## [Task statement]
Each line below that contains "execVneg" counts once; report the total and nothing more.

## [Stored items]
○ ○ ○ ○ ○

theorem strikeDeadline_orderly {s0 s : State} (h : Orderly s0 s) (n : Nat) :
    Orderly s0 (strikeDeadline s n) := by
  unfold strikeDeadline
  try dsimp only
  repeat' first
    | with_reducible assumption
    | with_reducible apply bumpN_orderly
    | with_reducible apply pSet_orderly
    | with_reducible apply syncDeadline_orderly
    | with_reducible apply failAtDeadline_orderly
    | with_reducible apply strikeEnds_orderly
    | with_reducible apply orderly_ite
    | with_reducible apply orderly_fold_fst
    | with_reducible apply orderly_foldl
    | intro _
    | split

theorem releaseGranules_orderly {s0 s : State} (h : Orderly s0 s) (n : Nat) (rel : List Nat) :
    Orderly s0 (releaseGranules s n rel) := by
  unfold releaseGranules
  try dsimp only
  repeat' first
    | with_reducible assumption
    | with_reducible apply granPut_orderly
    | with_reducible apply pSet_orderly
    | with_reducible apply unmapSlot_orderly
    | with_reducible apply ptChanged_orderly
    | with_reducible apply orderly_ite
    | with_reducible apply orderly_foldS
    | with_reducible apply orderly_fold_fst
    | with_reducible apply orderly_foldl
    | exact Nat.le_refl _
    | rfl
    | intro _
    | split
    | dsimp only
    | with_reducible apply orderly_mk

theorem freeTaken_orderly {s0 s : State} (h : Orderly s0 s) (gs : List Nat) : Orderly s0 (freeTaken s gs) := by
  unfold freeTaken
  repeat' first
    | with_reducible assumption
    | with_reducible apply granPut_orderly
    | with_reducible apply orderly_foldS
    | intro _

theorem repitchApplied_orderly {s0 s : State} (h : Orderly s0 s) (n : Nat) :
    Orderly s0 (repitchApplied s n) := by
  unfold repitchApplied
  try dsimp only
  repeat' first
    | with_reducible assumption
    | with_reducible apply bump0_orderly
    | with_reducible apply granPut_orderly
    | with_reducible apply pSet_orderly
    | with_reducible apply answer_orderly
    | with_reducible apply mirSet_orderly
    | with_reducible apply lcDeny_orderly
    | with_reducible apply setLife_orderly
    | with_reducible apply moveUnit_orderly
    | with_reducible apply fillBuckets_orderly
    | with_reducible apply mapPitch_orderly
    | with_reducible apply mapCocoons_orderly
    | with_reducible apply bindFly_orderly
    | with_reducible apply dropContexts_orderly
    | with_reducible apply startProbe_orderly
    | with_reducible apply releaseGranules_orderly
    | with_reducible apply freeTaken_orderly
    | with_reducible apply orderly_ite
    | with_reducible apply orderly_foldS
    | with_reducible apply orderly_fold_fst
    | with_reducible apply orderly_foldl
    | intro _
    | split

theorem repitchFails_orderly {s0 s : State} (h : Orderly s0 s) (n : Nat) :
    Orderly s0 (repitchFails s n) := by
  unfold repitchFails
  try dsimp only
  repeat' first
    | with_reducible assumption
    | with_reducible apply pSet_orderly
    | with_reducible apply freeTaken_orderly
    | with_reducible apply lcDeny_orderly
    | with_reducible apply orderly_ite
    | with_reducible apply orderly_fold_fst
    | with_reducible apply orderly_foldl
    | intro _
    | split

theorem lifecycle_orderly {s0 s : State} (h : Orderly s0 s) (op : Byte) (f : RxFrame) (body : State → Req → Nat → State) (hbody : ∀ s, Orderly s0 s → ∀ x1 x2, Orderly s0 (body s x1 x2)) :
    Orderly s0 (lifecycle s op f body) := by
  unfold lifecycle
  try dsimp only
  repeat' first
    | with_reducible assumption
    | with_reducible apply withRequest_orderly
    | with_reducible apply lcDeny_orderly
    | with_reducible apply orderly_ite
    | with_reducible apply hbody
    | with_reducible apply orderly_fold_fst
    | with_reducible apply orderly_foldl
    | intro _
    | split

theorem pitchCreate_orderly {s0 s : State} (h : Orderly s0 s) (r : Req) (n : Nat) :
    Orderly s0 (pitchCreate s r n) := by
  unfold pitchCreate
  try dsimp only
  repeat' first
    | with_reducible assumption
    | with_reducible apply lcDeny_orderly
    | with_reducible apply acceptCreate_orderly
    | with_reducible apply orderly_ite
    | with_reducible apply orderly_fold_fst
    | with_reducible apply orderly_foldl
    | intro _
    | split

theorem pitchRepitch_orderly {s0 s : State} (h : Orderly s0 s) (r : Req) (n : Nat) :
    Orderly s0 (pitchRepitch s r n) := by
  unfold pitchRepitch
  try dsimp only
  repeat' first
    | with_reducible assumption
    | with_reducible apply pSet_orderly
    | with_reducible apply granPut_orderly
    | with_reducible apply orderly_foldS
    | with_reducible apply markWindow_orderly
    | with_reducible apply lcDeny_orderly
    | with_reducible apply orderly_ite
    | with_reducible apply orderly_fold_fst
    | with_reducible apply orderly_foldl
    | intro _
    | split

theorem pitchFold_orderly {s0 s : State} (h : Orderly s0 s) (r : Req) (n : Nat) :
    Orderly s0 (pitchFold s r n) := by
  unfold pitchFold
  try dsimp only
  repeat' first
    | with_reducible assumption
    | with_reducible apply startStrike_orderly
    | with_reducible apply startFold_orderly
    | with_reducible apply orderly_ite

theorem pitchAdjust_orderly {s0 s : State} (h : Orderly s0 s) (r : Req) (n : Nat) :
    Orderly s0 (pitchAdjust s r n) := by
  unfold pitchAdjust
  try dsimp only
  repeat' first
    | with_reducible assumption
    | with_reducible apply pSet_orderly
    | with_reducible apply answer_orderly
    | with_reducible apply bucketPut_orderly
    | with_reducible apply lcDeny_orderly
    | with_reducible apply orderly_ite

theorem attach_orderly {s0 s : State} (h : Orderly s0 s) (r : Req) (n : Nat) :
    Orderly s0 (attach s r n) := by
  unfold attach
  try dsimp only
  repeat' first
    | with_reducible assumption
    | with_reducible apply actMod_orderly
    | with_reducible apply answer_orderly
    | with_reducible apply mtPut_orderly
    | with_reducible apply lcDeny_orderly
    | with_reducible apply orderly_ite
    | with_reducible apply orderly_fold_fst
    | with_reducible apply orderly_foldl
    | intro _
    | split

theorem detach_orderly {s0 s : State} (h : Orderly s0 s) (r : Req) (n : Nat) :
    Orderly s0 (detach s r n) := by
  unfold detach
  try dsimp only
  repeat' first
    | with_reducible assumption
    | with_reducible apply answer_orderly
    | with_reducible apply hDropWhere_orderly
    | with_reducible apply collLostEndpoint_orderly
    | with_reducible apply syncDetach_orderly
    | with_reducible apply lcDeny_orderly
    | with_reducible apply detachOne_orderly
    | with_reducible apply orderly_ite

○ ○ ○ ○ ○

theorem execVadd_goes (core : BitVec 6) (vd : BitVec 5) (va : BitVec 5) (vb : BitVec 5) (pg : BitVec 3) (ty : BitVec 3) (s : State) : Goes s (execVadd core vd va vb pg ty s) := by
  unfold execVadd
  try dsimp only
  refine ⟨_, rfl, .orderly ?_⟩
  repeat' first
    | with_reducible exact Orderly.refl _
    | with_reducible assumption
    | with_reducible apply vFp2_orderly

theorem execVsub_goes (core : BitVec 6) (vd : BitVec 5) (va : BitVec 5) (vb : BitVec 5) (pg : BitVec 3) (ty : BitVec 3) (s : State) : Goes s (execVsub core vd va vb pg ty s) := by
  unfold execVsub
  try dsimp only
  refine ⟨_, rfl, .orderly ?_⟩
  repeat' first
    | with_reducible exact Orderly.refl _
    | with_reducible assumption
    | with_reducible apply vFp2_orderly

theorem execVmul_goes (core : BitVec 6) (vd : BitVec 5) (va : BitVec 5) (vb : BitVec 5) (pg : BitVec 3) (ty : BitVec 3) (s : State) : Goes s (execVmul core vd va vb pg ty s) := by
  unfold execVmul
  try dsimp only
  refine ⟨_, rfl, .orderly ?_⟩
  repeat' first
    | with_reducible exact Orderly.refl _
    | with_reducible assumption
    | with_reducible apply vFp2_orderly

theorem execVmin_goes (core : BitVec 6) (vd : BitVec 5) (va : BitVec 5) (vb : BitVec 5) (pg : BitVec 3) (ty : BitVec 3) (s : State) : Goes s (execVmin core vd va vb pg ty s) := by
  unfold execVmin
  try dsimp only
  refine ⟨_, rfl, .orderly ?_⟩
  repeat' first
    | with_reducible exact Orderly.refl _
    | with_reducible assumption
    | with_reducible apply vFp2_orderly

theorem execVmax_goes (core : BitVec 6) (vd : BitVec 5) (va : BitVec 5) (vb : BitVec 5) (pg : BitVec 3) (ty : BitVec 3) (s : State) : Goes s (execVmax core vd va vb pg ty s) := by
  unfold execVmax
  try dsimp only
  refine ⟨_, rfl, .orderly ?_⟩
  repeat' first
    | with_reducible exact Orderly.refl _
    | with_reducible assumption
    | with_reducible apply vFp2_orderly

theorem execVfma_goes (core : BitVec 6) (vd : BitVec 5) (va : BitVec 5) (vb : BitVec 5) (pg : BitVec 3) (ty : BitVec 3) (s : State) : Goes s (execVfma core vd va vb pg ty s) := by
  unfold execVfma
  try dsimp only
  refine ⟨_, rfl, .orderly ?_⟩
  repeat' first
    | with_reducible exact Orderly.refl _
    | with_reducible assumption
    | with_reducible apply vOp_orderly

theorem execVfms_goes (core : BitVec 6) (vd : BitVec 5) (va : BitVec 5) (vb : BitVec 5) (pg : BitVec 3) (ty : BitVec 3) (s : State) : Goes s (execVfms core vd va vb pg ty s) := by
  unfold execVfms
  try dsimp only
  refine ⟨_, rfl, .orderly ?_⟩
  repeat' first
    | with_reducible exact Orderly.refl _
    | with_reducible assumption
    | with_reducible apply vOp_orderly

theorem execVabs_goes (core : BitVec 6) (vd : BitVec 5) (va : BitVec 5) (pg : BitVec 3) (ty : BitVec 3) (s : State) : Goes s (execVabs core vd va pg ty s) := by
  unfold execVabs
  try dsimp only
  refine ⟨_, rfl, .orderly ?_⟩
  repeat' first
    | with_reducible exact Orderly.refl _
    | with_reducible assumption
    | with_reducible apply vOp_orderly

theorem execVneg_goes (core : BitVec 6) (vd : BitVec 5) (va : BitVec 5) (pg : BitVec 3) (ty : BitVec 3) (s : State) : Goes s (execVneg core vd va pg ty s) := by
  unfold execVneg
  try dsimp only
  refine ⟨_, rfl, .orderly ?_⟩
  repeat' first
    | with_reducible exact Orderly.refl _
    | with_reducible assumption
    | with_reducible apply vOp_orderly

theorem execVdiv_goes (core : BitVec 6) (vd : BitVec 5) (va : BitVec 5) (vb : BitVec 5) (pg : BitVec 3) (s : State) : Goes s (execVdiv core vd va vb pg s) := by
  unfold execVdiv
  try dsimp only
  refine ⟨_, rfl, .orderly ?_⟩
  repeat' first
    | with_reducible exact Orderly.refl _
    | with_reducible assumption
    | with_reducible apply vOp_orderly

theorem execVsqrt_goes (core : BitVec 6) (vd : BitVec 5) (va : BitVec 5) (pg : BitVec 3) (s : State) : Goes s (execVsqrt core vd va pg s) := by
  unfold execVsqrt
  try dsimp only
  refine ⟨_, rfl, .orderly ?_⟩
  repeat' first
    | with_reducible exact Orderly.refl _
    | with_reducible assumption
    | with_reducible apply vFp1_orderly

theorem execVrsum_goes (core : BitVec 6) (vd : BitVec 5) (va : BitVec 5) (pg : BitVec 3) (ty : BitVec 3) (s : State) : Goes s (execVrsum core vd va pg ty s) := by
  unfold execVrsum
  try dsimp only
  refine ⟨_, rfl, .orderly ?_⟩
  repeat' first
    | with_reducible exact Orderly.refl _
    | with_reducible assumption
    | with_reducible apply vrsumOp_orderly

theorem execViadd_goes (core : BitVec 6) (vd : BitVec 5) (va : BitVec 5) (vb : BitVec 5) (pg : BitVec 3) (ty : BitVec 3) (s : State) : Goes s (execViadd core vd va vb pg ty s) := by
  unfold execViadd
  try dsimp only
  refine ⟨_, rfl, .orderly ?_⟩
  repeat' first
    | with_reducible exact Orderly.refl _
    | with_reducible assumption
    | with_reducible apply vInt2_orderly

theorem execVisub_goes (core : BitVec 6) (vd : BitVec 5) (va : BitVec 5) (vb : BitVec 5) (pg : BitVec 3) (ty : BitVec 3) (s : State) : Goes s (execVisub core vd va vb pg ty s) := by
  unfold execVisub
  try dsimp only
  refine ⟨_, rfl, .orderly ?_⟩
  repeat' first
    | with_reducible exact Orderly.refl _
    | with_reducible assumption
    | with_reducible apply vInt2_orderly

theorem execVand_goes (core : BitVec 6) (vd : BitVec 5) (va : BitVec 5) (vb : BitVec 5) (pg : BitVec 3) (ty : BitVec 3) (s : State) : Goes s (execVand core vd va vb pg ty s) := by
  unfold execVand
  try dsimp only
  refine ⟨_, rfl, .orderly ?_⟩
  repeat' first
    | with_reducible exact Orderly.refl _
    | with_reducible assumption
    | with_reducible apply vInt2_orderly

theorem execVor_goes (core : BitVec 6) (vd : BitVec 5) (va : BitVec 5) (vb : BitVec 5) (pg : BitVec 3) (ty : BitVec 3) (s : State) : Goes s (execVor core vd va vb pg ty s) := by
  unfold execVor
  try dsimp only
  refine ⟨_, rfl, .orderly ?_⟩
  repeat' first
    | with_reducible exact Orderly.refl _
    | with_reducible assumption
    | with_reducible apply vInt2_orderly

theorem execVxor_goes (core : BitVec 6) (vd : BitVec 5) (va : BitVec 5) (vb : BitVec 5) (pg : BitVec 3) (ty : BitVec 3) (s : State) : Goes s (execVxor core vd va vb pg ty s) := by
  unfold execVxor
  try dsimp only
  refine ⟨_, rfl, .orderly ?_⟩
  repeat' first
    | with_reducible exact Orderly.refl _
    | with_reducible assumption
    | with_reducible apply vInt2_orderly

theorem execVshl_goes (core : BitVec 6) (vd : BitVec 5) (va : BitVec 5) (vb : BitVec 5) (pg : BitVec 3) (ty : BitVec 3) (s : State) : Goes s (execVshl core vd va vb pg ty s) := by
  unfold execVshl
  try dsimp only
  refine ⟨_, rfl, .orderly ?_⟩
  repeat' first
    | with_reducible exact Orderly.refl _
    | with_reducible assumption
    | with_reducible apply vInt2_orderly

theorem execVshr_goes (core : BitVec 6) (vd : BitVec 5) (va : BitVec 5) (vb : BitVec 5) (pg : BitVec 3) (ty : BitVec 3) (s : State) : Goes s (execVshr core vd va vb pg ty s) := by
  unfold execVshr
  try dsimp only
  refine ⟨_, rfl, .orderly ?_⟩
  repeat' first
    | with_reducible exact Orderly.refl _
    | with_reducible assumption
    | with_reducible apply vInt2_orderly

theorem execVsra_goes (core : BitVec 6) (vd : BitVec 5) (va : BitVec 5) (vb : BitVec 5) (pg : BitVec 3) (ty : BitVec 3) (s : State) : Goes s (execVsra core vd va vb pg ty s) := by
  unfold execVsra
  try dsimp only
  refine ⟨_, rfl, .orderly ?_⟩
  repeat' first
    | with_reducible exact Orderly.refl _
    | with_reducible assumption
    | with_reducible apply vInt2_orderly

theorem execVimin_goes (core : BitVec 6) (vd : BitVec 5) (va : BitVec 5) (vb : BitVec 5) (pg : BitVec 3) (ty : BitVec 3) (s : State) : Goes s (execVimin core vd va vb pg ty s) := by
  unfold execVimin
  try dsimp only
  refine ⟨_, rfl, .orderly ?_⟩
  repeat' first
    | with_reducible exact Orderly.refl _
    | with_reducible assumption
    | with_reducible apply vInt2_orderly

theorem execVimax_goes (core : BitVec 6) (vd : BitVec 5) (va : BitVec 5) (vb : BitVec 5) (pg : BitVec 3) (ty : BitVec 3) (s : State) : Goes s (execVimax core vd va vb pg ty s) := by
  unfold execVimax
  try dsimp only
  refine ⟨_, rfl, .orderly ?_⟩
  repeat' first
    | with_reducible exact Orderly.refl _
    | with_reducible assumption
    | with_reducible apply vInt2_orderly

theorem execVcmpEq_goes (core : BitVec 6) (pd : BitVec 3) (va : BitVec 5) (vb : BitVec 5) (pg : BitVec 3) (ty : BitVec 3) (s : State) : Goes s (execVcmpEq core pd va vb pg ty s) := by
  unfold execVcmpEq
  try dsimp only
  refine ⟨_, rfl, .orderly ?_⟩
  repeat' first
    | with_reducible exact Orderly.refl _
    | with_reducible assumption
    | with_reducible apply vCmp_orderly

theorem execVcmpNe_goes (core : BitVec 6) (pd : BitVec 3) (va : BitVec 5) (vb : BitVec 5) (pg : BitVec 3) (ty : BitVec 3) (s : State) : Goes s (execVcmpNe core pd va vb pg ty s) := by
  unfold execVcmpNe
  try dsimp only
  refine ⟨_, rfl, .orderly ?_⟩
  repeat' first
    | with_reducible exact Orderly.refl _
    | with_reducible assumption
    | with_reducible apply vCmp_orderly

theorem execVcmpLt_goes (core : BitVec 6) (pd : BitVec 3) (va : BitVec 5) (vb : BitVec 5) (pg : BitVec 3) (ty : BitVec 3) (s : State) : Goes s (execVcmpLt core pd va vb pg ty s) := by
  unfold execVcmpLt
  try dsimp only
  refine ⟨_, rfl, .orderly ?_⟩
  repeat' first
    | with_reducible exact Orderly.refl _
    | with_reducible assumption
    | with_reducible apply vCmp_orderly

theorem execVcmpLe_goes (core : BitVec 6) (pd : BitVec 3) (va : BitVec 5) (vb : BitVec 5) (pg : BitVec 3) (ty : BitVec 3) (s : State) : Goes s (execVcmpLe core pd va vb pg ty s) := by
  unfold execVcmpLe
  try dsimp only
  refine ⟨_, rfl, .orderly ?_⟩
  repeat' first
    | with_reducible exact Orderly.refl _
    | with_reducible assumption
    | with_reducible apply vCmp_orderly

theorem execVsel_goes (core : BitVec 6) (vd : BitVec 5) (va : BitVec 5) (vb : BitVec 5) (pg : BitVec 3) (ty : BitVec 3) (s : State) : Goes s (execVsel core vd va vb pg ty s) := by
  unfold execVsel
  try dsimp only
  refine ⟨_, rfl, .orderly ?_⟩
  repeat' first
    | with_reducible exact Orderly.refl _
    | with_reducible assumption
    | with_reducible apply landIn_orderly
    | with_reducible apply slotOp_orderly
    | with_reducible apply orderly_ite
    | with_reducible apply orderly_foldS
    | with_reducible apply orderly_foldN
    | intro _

○ ○ ○ ○ ○

## [Answer box]
2